→ GOAL OF THE EXERCISE
Return a copy of every line in the records that includes the word "then".

(Collection entries)

──────

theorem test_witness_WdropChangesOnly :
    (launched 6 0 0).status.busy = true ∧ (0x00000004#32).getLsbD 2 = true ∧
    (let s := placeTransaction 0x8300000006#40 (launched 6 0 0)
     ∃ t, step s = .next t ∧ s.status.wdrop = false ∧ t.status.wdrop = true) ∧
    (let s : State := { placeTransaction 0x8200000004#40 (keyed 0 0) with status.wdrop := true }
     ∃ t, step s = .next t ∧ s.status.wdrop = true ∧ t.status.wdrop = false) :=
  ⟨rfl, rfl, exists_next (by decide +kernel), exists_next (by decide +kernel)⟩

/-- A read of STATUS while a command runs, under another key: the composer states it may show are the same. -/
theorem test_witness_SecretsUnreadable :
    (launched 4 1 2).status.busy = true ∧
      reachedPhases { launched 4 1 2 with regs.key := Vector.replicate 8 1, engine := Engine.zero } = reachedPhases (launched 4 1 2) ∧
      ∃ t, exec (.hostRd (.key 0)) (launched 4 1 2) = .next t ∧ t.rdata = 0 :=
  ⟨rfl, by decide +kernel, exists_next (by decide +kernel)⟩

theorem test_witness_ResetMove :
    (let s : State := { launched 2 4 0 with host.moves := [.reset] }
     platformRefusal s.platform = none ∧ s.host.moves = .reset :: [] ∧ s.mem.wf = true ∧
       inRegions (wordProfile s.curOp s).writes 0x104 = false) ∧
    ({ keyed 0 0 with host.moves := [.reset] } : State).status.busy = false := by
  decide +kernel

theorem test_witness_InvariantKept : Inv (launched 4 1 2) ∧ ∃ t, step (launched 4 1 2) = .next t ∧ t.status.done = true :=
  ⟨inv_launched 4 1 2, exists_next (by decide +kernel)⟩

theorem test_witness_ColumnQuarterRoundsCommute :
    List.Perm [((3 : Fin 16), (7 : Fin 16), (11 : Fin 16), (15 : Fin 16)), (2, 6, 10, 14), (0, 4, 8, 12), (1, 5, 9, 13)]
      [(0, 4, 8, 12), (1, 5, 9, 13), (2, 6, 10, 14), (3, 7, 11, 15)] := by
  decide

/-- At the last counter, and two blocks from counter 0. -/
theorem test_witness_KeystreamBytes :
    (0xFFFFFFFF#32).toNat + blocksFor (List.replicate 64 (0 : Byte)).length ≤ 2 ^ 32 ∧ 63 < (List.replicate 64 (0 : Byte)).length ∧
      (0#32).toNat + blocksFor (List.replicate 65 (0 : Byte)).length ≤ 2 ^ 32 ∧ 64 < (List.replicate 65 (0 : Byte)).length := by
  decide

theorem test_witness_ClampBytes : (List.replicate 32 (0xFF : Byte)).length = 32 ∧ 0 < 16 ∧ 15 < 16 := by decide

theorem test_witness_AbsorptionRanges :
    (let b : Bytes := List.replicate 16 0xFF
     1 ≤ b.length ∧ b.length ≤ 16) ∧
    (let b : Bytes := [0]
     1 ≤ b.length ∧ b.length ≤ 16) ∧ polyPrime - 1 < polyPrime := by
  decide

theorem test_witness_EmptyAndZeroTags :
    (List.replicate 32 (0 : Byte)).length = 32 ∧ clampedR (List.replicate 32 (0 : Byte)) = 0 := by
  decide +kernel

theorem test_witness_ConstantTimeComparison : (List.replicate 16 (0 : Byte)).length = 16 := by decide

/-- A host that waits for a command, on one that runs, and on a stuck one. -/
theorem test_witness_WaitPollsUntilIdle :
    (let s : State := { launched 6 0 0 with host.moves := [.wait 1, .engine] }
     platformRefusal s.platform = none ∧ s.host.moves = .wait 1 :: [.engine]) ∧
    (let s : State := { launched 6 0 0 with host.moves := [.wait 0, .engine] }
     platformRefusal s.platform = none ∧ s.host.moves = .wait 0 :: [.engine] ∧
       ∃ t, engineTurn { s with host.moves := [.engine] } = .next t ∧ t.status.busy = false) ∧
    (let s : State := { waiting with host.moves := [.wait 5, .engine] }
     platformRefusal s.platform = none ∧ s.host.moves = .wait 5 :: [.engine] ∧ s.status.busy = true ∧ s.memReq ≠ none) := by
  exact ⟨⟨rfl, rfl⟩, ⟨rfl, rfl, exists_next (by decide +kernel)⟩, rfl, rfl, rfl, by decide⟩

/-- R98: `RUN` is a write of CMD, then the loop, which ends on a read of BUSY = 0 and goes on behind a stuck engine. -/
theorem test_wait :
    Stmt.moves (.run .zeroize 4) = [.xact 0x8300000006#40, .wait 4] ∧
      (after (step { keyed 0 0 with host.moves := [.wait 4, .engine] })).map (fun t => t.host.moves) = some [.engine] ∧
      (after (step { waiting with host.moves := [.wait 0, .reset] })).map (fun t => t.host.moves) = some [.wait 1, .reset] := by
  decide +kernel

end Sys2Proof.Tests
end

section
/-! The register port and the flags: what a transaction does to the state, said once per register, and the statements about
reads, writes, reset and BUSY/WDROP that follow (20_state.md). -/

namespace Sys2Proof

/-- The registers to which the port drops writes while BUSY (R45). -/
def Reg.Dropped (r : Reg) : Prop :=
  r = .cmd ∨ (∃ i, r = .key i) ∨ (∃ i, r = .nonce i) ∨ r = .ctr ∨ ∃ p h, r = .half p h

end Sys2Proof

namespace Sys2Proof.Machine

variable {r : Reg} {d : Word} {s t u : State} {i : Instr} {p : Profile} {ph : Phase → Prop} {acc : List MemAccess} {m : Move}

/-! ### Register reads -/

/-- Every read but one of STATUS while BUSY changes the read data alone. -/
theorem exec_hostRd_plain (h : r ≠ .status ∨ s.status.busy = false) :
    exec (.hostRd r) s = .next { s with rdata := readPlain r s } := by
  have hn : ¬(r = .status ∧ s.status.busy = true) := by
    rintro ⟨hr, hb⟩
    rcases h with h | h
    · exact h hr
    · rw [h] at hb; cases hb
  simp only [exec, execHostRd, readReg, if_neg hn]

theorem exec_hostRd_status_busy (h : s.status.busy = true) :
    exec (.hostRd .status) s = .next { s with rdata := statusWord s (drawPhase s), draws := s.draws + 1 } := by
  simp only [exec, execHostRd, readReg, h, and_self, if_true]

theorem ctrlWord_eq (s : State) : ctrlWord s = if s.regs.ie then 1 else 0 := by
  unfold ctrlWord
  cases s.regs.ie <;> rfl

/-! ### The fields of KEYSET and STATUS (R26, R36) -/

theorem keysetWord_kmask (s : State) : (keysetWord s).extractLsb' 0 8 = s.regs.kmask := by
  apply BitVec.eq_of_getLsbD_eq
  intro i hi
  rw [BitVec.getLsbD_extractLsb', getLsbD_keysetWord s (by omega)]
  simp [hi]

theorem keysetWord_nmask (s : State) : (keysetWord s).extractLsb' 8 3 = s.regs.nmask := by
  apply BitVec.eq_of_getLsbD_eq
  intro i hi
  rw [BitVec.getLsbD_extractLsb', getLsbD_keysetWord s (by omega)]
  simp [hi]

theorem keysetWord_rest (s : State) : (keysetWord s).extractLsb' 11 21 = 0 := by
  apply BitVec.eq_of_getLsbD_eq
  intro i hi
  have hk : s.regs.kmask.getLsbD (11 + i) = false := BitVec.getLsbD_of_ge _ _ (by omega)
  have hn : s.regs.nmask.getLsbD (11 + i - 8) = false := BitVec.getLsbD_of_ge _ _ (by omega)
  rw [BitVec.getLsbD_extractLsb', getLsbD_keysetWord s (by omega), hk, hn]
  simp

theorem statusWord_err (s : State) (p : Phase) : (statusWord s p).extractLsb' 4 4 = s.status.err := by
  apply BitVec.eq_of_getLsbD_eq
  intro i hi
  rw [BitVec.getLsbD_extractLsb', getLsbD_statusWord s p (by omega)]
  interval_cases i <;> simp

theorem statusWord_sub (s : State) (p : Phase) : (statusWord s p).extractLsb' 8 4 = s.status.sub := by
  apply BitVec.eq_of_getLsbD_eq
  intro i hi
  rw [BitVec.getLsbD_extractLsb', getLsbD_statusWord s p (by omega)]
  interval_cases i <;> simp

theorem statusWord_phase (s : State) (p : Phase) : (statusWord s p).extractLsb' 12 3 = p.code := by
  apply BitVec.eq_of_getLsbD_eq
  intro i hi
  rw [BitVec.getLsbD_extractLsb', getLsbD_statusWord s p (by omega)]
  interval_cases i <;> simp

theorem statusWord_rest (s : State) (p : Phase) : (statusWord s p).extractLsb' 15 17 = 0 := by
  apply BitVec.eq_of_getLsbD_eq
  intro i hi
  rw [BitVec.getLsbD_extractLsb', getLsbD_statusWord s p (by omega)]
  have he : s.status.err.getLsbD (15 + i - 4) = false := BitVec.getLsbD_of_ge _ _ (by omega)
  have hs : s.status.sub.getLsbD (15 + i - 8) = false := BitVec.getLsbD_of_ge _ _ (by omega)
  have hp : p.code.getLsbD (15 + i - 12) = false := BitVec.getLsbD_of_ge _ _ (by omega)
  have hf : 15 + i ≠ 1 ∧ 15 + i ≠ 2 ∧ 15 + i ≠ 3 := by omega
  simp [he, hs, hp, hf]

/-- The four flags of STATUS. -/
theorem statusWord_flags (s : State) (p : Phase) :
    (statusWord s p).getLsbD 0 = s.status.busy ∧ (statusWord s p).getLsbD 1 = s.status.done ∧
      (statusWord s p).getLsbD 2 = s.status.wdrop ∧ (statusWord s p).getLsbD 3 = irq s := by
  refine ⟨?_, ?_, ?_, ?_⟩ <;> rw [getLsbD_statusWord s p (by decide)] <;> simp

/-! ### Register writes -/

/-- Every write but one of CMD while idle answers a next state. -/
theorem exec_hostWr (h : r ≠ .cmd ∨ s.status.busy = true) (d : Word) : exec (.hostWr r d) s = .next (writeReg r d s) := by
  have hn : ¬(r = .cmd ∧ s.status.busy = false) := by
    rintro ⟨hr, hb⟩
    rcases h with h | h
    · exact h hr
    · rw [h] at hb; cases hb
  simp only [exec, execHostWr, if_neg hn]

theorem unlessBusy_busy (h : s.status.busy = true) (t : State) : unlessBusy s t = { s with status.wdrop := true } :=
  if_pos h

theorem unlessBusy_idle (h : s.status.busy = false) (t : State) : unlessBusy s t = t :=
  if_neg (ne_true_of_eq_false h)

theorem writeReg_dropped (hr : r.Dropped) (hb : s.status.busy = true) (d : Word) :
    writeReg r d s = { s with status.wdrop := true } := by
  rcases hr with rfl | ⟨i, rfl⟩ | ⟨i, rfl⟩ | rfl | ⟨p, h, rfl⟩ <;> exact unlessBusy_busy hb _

──────

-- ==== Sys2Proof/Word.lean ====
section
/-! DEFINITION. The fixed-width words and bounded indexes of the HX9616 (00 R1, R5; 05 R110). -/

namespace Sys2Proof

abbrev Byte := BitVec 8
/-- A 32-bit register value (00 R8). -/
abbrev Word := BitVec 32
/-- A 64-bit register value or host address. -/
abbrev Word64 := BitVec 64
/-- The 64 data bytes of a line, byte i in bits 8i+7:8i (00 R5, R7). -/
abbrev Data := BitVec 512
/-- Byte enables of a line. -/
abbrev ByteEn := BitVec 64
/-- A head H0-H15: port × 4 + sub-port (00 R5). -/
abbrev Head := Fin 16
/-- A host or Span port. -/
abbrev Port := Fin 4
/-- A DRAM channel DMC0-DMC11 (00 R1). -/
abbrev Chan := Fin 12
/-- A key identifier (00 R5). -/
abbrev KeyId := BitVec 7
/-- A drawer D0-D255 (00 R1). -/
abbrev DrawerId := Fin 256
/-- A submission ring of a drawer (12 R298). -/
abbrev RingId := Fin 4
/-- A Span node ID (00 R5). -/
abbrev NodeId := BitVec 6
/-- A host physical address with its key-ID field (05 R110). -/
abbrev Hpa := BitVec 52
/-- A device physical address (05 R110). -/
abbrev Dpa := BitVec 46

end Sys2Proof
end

──────

→ SOLUTION
/-- R98: `RUN` is a write of CMD, then the loop, which ends on a read of BUSY = 0 and goes on behind a stuck engine. -/
theorem ctrlWord_eq (s : State) : ctrlWord s = if s.regs.ie then 1 else 0 := by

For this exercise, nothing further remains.